DATA SHOWN:
-- ==== Sys2Proof/Laws/FramesJob.lean ====
section
/-! SUPPORT. What the definitions of Machine/Job.lean can change: one lemma for each that answers a state. -/

namespace Sys2Proof.Machine

theorem State.endRequest_frames (s : State) :
    Frames 0x4000080000 s (State.endRequest s) := by
  unfold State.endRequest
  repeat' first
    | with_reducible assumption
    | with_reducible exact Frames.refl _ _
    | with_reducible apply Frames.ite
    | ((with_reducible apply Frames.step (State.beginEnd_frames ..)); exact rfl)
    | ((with_reducible apply Frames.put); exact rfl)
    | (fail_if_no_progress ((with_reducible apply Frames.job); exact rfl))
    | dsimp only
    | split

theorem State.abortRequest_frames (s : State) :
    Frames 0x4000080000 s (State.abortRequest s) := by
  unfold State.abortRequest
  repeat' first
    | with_reducible assumption
    | with_reducible exact Frames.refl _ _
    | with_reducible apply Frames.ite
    | ((with_reducible apply Frames.step (State.beginEnd_frames ..)); exact rfl)
    | ((with_reducible apply Frames.put); exact rfl)
    | split

theorem execJobEndRequest_frames (s : State) :
    FramesOut 0x4000080000 s (execJobEndRequest s) := by
  unfold execJobEndRequest
  repeat' first
    | with_reducible assumption
    | with_reducible exact Frames.refl _ _
    | with_reducible apply FramesOut.next
    | with_reducible apply Frames.ite
    | with_reducible apply FramesOut.ite
    | ((with_reducible apply Frames.step (State.endRequest_frames ..)); exact rfl)
    | split

theorem execJobAbort_frames (s : State) :
    FramesOut 0x4000080000 s (execJobAbort s) := by
  unfold execJobAbort
  repeat' first
    | with_reducible assumption
    | with_reducible exact Frames.refl _ _
    | with_reducible apply FramesOut.next
    | with_reducible apply Frames.ite
    | with_reducible apply FramesOut.ite
    | ((with_reducible apply Frames.step (State.abortRequest_frames ..)); exact rfl)
    | split

theorem State.evWrite_frames (s : State) (i : Nat) (count : Nat) (status : Nat) (note : Nat) :
    Frames 0x100000010801 s (State.evWrite s i count status note) := by
  unfold State.evWrite
  repeat' first
    | with_reducible assumption
    | with_reducible exact Frames.refl _ _
    | with_reducible apply Frames.ite
    | ((with_reducible apply Frames.step (State.writeMem_frames ..)); exact rfl)
    | split

theorem State.evEnd_frames (s : State) (e : EvalReq) (status : Nat) :
    Frames 0x100000010801 s (State.evEnd s e status) := by
  unfold State.evEnd
  repeat' first
    | with_reducible assumption
    | with_reducible exact Frames.refl _ _
    | with_reducible apply Frames.ite
    | ((with_reducible apply Frames.step (State.evWrite_frames ..)); exact rfl)
    | split

theorem State.setEvals_frames (s : State) (l : List EvalReq) :
    Frames 0x80000 s (State.setEvals s l) := by
  unfold State.setEvals
  repeat' first
    | with_reducible assumption
    | with_reducible exact Frames.refl _ _
    | with_reducible apply Frames.ite
    | (fail_if_no_progress ((with_reducible apply Frames.job); exact rfl))
    | split

theorem execEvalTake_frames (s : State) :
    FramesOut 0x104000090801 s (execEvalTake s) := by
  unfold execEvalTake
  repeat' first
    | with_reducible assumption
    | with_reducible exact Frames.refl _ _
    | with_reducible apply FramesOut.next
    | with_reducible apply Frames.ite
    | with_reducible apply FramesOut.ite
    | ((with_reducible apply Frames.step (State.evWrite_frames ..)); exact rfl)
    | ((with_reducible apply Frames.step (State.setEvals_frames ..)); exact rfl)
    | ((with_reducible apply Frames.put); exact rfl)
    | dsimp only
    | split

theorem State.evToken_frames (s : State) (t : Nat × Nat) :
    Frames 0x100000090801 s (State.evToken s t) := by
  unfold State.evToken
  repeat' first
    | with_reducible assumption
    | with_reducible exact Frames.refl _ _
    | with_reducible apply Frames.ite
    | ((with_reducible apply Frames.step (State.setEvals_frames ..)); exact rfl)
    | ((with_reducible apply Frames.step (State.writeMem_frames ..)); exact rfl)
    | with_reducible apply Frames.iteSnd
    | with_reducible apply Frames.iteSnd2
    | with_reducible apply Frames.iteFst
    | dsimp only
    | split

theorem State.evRetire_frames (s : State) (e : EvalReq) :
    Frames 0x104300298809 s (State.evRetire s e) := by
  unfold State.evRetire
  repeat' first
    | with_reducible assumption
    | with_reducible exact Frames.refl _ _
    | with_reducible apply Frames.ite
    | ((with_reducible apply Frames.step (State.evEnd_frames ..)); exact rfl)
    | ((with_reducible apply Frames.step (State.kvCancelCommand_frames ..)); exact rfl)
    | ((with_reducible apply Frames.step (State.setEvals_frames ..)); exact rfl)
    | dsimp only
    | split

theorem State.evJoin_frames (a0 : List EvalReq) (s : State) :
    Frames 0x104300298809 s (State.evJoin a0 s) := by
  fun_induction State.evJoin a0 s
  all_goals
    repeat' first
      | with_reducible assumption
      | with_reducible exact Frames.refl _ _
      | with_reducible apply Frames.ite
      | with_reducible refine Frames.trans ?_ (by assumption)
      | ((with_reducible apply Frames.step (State.kvAdmit_frames ..)); exact rfl)
      | ((with_reducible apply Frames.step (State.kvResume_frames ..)); exact rfl)
      | ((with_reducible apply Frames.step (State.seqPut_frames ..)); exact rfl)
      | ((with_reducible apply Frames.step (State.setEvals_frames ..)); exact rfl)
      | dsimp only
      | split

theorem State.evDraw_frames (s : State) (e : EvalReq) :
    Frames 0x10 s (State.evDraw s e) := by
  unfold State.evDraw
  extract_lets y0 y1 y2
  repeat' first
    | with_reducible assumption
    | with_reducible exact Frames.refl _ _
    | with_reducible apply Frames.ite
    | ((with_reducible apply Frames.step (State.emit_frames ..)); exact rfl)
    | dsimp only
    | split

theorem State.evFlag_frames (s : State) :
    Frames 0x80000 s (State.evFlag s) := by
  unfold State.evFlag
  repeat' first
    | with_reducible assumption
    | with_reducible exact Frames.refl _ _
    | with_reducible apply Frames.ite
    | ((with_reducible apply Frames.step (State.setEvals_frames ..)); exact rfl)
    | with_reducible apply Frames.iteSnd
    | with_reducible apply Frames.iteSnd2
    | with_reducible apply Frames.iteFst
    | split

theorem execEvalStepBoundary_frames (tokens : List (Fin 1024 × BitVec 20)) (refresh : Bool) (snap : BitVec 40) (s : State) :
    FramesOut 0x104300298819 s (execEvalStepBoundary tokens refresh snap s) := by
  unfold execEvalStepBoundary
  repeat' first
    | with_reducible assumption
    | with_reducible exact Frames.refl _ _
    | with_reducible apply FramesOut.next
    | with_reducible apply Frames.ite
    | with_reducible apply FramesOut.ite
    | ((with_reducible apply Frames.foldl); intro _ _)
    | ((with_reducible apply Frames.foldlSnd); intro _ _)
    | ((with_reducible apply Frames.step (State.evDraw_frames ..)); exact rfl)
    | ((with_reducible apply Frames.step (State.evFlag_frames ..)); exact rfl)
    | ((with_reducible apply Frames.step (State.evJoin_frames ..)); exact rfl)
    | ((with_reducible apply Frames.step (State.evRetire_frames ..)); exact rfl)
    | ((with_reducible apply Frames.step (State.evToken_frames ..)); exact rfl)
    | ((with_reducible apply Frames.step (State.kvStepAllocate_frames ..)); exact rfl)
    | (fail_if_no_progress ((with_reducible apply Frames.job); exact rfl))
    | with_reducible apply Frames.iteSnd
    | with_reducible apply Frames.iteSnd2
    | with_reducible apply Frames.iteFst
    | dsimp only
    | split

WHAT THE TASK ASKS: Which of the lines above hold the word "lean"? Copy each one.

ANSWER TO THIS EXERCISE:
-- ==== Sys2Proof/Laws/FramesJob.lean ====
/-! SUPPORT. What the definitions of Machine/Job.lean can change: one lemma for each that answers a state. -/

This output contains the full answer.